┌──
-- ==== Sys2Proof/Tests/Slice0.lean ====
section
/-! SUPPORT. The model's own tests: ill-formed commands refused, byte layouts, values from the spec's worked
cases, and for every statement with hypotheses a state and operands that meet them. -/

namespace Sys2Proof.Tests

open Sys2Proof Sys2Proof.Machine

set_option Elab.async false

/-! ## States for the tests -/

/-- A part whose start has ended, with the entry state OPEN. -/
def ready : State :=
  { State.reset with
    start := { resetLow := false, running := none, cause := .power }
    input := { inputReset with entry := .openEntry } }

/-- The part with some entries in its type-ahead queue. -/
def waiting (l : List QueueEntry) (s : State) : State :=
  { s with input := { s.input with typeAhead := l } }

/-- The part with a block in hand whose directive list has these bytes. -/
def inHand (bytes : List Byte) (s : State) : State :=
  { s with
    stream := { s.stream with phase := .applying 2 none, chainSeq := 7, lastSeq := 7 }
    line := { s.line with buffers := [[7, 0] ++ bytes ++ [0]] }
    input := { s.input with entry := .held .openEntry } }

/-- A record with no options and clear marks. -/
def record (tag start length : Nat) (kind : Kind) (cls : FieldClass) : Field :=
  { tag := tag, start := start, length := length, kind := kind, cls := cls
    opts := fieldOptionsOf 0, normal := 0, edit := 3, error := 6, next := none, sources := none
    modified := false, collision := false, errorMark := none, alert := none
    incomplete := false, saturated := false }

/-- A numeric part of scale 2, unsigned, with limits 0 to 999.99 and a step of 1.00. -/
def amount : NumPart := { scale := 2, signed := false, lower := 0, upper := 99999, step := 100 }

/-- An amount to key, with the normalise option and a next tag. -/
def amountField : Field :=
  { record 1 100 6 .entry (.numeric amount) with opts := fieldOptionsOf 0x40, next := some 2 }

/-- A name to key, mandatory and fill-whole with auto-advance and fold. -/
def nameField : Field := { record 2 200 4 .entry .alpha with opts := fieldOptionsOf 0x17 }

/-- A tally of the amount. -/
def tallyField : Field := { record 3 300 8 .tally (.numeric amount) with sources := some [1] }

/-- A clock. -/
def clockField : Field := record 4 400 8 .clock .none

/-- A form of the four, the cursor in the first cell of the amount, which holds 1.50. -/
def form4 : Form :=
  { cells := [(102, ⟨0x31, 0⟩), (103, ⟨0x2E, 0⟩), (104, ⟨0x35, 0⟩), (105, ⟨0x30, 0⟩)]
    active := [amountField, nameField, tallyField, clockField]
    overlay := none, cursor := 100, insert := false, visit := false, history := [] }

/-- The running part with that form. -/
def desk : State := { ready with form := form4 }

/-- A window over the name, with a field of its own and the name suspended beneath. -/
def form5 : Form :=
  { cells := [(199, ⟨0x2A, 0⟩)]
    active := [amountField, record 9 199 3 .entry .alpha, tallyField, clockField]
    overlay := some
      { window := { top := 2, left := 7, height := 1, width := 8 }
        savedCells := [(200, ⟨0x41, 0⟩)]
        savedCursor := 100
        savedHistory := [1]
        suspended := [{ nameField with modified := true }] }
    cursor := 199, insert := false, visit := false, history := [] }

/-- The running part with the window open. -/
def window : State := { ready with form := form5 }

theorem test_forms_lawful :
    form4.lawful = true ∧ form4.storeLaw = true ∧ form4.cursorLaw = true ∧
    form4.modifiedLaw = true ∧ form5.lawful = true ∧ form5.storeLaw = true ∧
    form5.cursorLaw = true ∧ form5.modifiedLaw = true := by decide +kernel

/-! ## Ill-formed commands (R180) -/

theorem test_illformed_counts :
    (Instr.write (List.replicate 256 0)).wellFormed = false ∧
    (Instr.sources 1 (List.replicate 256 1)).wellFormed = false ∧
    (Instr.put 1 0 (List.replicate 256 0)).wellFormed = false ∧
    (Instr.routeMatch 0 (List.replicate 256 0) 1 1).wellFormed = false ∧
    (Instr.tone (List.replicate 256 (1, 1))).wellFormed = false := by decide +kernel

theorem test_illformed_field_parts :
    (Instr.field ⟨1, 6, 1, 2, 0, 0, 0, 0, 0, .plain⟩).wellFormed = false ∧
    (Instr.field ⟨1, 6, 1, 1, 0, 0, 0, 0, 0, .code 0⟩).wellFormed = false ∧
    (Instr.field ⟨1, 6, 1, 2, 0, 0, 0, 0, 0, .numeric 0 0 1 none 1⟩).wellFormed = false := by decide

theorem test_illformed_others :
    (Instr.table 1 0 0 2 [0, 0]).wellFormed = false ∧
    (Instr.deadline 0 1 none 0 0 0).wellFormed = false ∧
    (Instr.directiveUnknown 0x11).wellFormed = false ∧ (Instr.wandByte 0x0D).wellFormed = false ∧
    (Instr.submit 0).wellFormed = false ∧ (Instr.submit 25).wellFormed = false := by decide

/-! ## Byte layouts (R41, R180) -/

theorem test_layout_at : parseDirective 0x11 [5, 10, 0x12] = some (.setAt 5 10, [0x12]) := by decide

theorem test_layout_fill : parseDirective 0x13 [0x2D, 0x0A, 0x80] = some (.fill 0x2D 2688, []) := by
  decide

theorem test_layout_put :
    parseDirective 0x24 [20, 1, 2, 0x41, 0x42] = some (.put 20 1 [0x41, 0x42], []) := by decide

theorem test_layout_field_numeric :
    parseDirective 0x21 [20, 7, 1, 2, 0x44, 3, 4, 6, 21, 2, 1, 1, 0xFF, 0xFF, 0x3C, 0xB0, 0, 0, 0xC3,
        0x50, 0, 0, 0, 25] =
      some (.field ⟨20, 7, 1, 2, 0x44, 3, 4, 6, 21,
        .numeric 2 1 1 (some (BitVec.ofInt 32 (-50000), 50000)) 25⟩, []) := by decide

theorem test_layout_deadline :
    parseDirective 0x53 [1, 3, 0, 60, 0, 0xE1, 0x00, 44, 5] =
      some (.deadline 1 3 (some 60) 57600 44 5, []) ∧
    parseDirective 0x53 [1, 2, 0, 0xE1, 0x00, 44, 5] = some (.deadline 1 2 none 57600 44 5, []) := by
  decide

theorem test_layout_short : parseDirective 0x24 [20, 1, 3, 0x41, 0x42] = none := by decide

/-! ## Values from the spec -/

/-- R174: over the ASCII bytes "123456789" the check gives 0x29B1. -/
theorem test_crc :
    crc16 [0x31, 0x32, 0x33, 0x34, 0x35, 0x36, 0x37, 0x38, 0x39] = 0x29B1 := by decide +kernel

/-- The number part of the worked parse cases of section 4.2. -/
def parseCase : NumPart := { scale := 2, signed := true, lower := -50000, upper := 50000, step := 1 }

/-- Worked parse cases of section 4.2: "12.5", "-3.456", "1.005", "-0.004". -/
theorem test_parse_values :
    parseNumber parseCase 7 [0, 0x31, 0x32, 0x2E, 0x35, 0x20, 0] = .value 1250 ∧
    parseNumber parseCase 7 [0x2D, 0x33, 0x2E, 0x34, 0x35, 0x36, 0] = .value (-346) ∧
    parseNumber parseCase 7 [0x31, 0x2E, 0x30, 0x30, 0x35, 0, 0] = .value 101 ∧
    parseNumber parseCase 7 [0x2D, 0x30, 0x2E, 0x30, 0x30, 0x34, 0] = .value 0 := by decide +kernel

/-- Worked parse cases of section 4.2: "999.99", "12 5", ".", and blanks only. -/
theorem test_parse_failures :
    parseNumber parseCase 7 [0x39, 0x39, 0x39, 0x2E, 0x39, 0x39, 0] = .range ∧
    parseNumber parseCase 7 [0x31, 0x32, 0x20, 0x35, 0, 0, 0] = .format ∧
    parseNumber parseCase 7 [0x2E, 0, 0, 0, 0, 0, 0] = .format ∧
    parseNumber parseCase 7 [0, 0x20, 0, 0, 0, 0, 0] = .empty := by decide +kernel

/-- The canonical forms of section 4.2 of 1,250 and −346 units: "  12.50" and "  -3.46". -/
theorem test_canonical :
    canonical parseCase 7 1250 = [0x20, 0x20, 0x31, 0x32, 0x2E, 0x35, 0x30] ∧
    canonical parseCase 7 (-346) = [0x20, 0x20, 0x2D, 0x33, 0x2E, 0x34, 0x36] := by decide +kernel

/-- R44: the chain byte continues a chain when its halves are complements. -/
theorem test_chain_bytes :
    chainContinues 0x5A = true ∧ chainContinues 0xF0 = true ∧ chainContinues 0x00 = false ∧
    chainContinues 0xFF = false := by decide

/-- The worked order of tests of section 4.4: a fill-whole CODE field of length 8 under MOD10W31 holding
"735201", "73520191" and "7352 191". -/
theorem test_exit_code :
    let f := { record 7 0 8 .entry (.code .mod10w31) with opts := fieldOptionsOf 0x02 }
    exitTest f [0x37, 0x33, 0x35, 0x32, 0x30, 0x31, 0, 0] = some .incomplete ∧
    exitTest f [0x37, 0x33, 0x35, 0x32, 0x30, 0x31, 0x39, 0x31] = none ∧
    exitTest f [0x37, 0x33, 0x35, 0x32, 0x20, 0x31, 0x39, 0x31] = some .format := by decide +kernel

/-- R165: HH:MM and HH:MM:SS. -/
theorem test_clock_text :
    clockText 5 57700 = [0x31, 0x36, 0x3A, 0x30, 0x31] ∧
    clockText 8 57700 = [0x31, 0x36, 0x3A, 0x30, 0x31, 0x3A, 0x34, 0x30] := by decide +kernel

/-- R2: the position after 2,687 is 0 and the rows follow each other. -/
theorem test_positions :
    nextPosition 2687 = 0 ∧ nextPosition 383 = 384 ∧ previousPosition 0 = 2687 := by decide

/-- R11: with column 95 sent the row is complete, so that a withdrawal of DRDY after it abandons nothing. -/
theorem test_row_complete :
    ({ State.reset with display := { displayReset with column := some 95 } } : State).sendCell.display.row
      = 1 ∧
    ({ State.reset with display := { displayReset with column := some 94 } } : State).sendCell.display.row
      = 0 := by decide +kernel

/-- R170: the ranks and the steps of the patterns. -/
theorem test_patterns :
    Pattern.steps .overflow = [⟨.low, 15360⟩, ⟨.silence, 15360⟩, ⟨.low, 15360⟩] ∧
    (Pattern.steps .deadline).length = 6 ∧ Pattern.steps .good = [⟨.high, 10240⟩] := by decide

/-- No word spells a command, since the table gives no bits. -/
theorem test_no_words : decodeTableWord 0 0 = none := rfl

/-! ## States that meet the hypotheses of the statements -/

/-- A record whose modified mark is set. -/
def Field.marked (f : Field) : Field := { f with modified := true }

/-- The desk with the amount modified. -/
def keyed : State := { ready with form := { form4 with
  active := [Field.marked amountField, nameField, tallyField, clockField] } }

/-- The receiver in a state. -/
def receiving (r : Receiver) : State := { ready with line := { ready.line with receiver := r } }

/-- The part with so many notices queued and the transmitter sending a frame or idle. -/
def queueing (n : Nat) (sending : Option Sending) : State :=
  { ready with line := { ready.line with
      notices := List.replicate n .frame, sending := sending } }

/-- The part with a stream state. -/
def streaming (p : Phase) (s : State) : State := { s with stream := { s.stream with phase := p } }

theorem witness_StepRunsFront :
    ({ ready with pending := [.baseTick, .next] } : State).pending = .baseTick :: [.next] := rfl

/-- The part with a row of the display in progress. -/
def showing (row column : Nat) : State :=
  { ready with display := { displayReset with row := row, column := some column } }

theorem witness_EmptyQueueSendsNextCell :
    (showing 27 95).pending = [] ∧ ready.display.column = none ∧
    (showing 0 0).display.column = some 0 ∧ (showing 0 94).display.column = some 94 ∧
    (showing 27 95).display.column = some 95 ∧ (showing 27 95).display.row < 28 := by decide +kernel

theorem witness_StartsAndPinReset :
    (∃ s : State, s.start.resetLow = true) ∧ State.reset.start.running = some .power ∧
    ∃ s : State, s.start.running = some .pin :=
  ⟨⟨{ ready with start := { resetLow := true, running := none, cause := .power } }, rfl⟩, rfl,
    { ready with start := { resetLow := false, running := some .pin, cause := .power } }, rfl⟩

/-- The part with so much left of the 250 ms at space. -/
def spacing (left : Nat) : State := { ready with line := { ready.line with spaceLeft := left } }

theorem witness_LineResetEffect :
    (spacing 0).start.resetLow = false ∧ (spacing 0).line.atSpace = false ∧
    (spacing 0).line.spaceLeft = 0 ∧ 0 < (spacing 1).line.spaceLeft ∧
    ∃ s : State, s.start.resetLow = true ∧ s.line.atSpace = true :=
  ⟨rfl, rfl, rfl, Nat.one_pos,
    { ready with
      line := { ready.line with atSpace := true }
      start := { ready.start with resetLow := true } }, rfl, rfl⟩

/-- The 250 ms at space are 512 base ticks, and not one fewer (R179). -/
theorem test_line_reset_after_250_ms :
    (Line.tick^[511] (lineUnitReset 0)).spaceLeft ≠ 0 ∧
    (Line.tick^[512] (lineUnitReset 0)).spaceLeft = 0 := by decide +kernel

theorem witness_ReceiverTakesGoodCharacters :
    (receiving .hunt).start.resetLow = false ∧ (receiving .hunt).line.atSpace = false ∧
    (receiving .hunt).line.receiver = .hunt ∧
    (receiving (.length none)).line.receiver = .length none ∧
    (receiving (.length (some 0x30))).line.receiver = .length (some 0x30) ∧
    (receiving (.payload 3 [1, 2])).line.receiver = .payload 3 [1, 2] ∧
    (receiving (.crc [1, 0, 0] none)).line.receiver = .crc [1, 0, 0] none ∧
    (receiving (.crc [1, 0, 0] (some 9))).line.receiver = .crc [1, 0, 0] (some 9) := by
  decide +kernel

theorem witness_ReceiverFaults :
    (receiving (.length none)).line.receiver ≠ .hunt ∧ (receiving (.length none)).line.gapLeft = 0 ∧
    (receiving (.length none)).start.resetLow = false ∧
    (receiving (.length none)).line.atSpace = false ∧
    ∃ s : State, s.start.resetLow = true ∨ s.line.atSpace = true :=
  ⟨by decide, rfl, rfl, rfl, { ready with line := { ready.line with atSpace := true } }, .inr rfl⟩

theorem witness_FrameRoundTrip :
    (ready.start.resetLow = false ∧ ready.line.atSpace = false ∧ ready.line.receiver = .hunt ∧
      ready.line.buffers.length < 2 ∧ 3 ≤ ([1, 0, 0] : List Byte).length) ∧
    (List.replicate 12288 (0 : Byte)).length ≤ 12288 :=
  ⟨by decide +kernel, (List.length_replicate).le⟩

/-- The part sending a notice's frame, with a reply built behind it. -/
def sendingNotice : State :=
  { ready with line := { ready.line with sending := some ⟨false, []⟩, reply := some [0x81] } }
└──
Work task: When you reach the line in the material above that holds "these bytes. -/", begin reproducing lines exactly, and stop after the line that holds "s.input with entry".

Written solution:
/-- The part with a block in hand whose directive list has these bytes. -/
def inHand (bytes : List Byte) (s : State) : State :=
  { s with
    stream := { s.stream with phase := .applying 2 none, chainSeq := 7, lastSeq := 7 }
    line := { s.line with buffers := [[7, 0] ++ bytes ++ [0]] }
    input := { s.input with entry := .held .openEntry } }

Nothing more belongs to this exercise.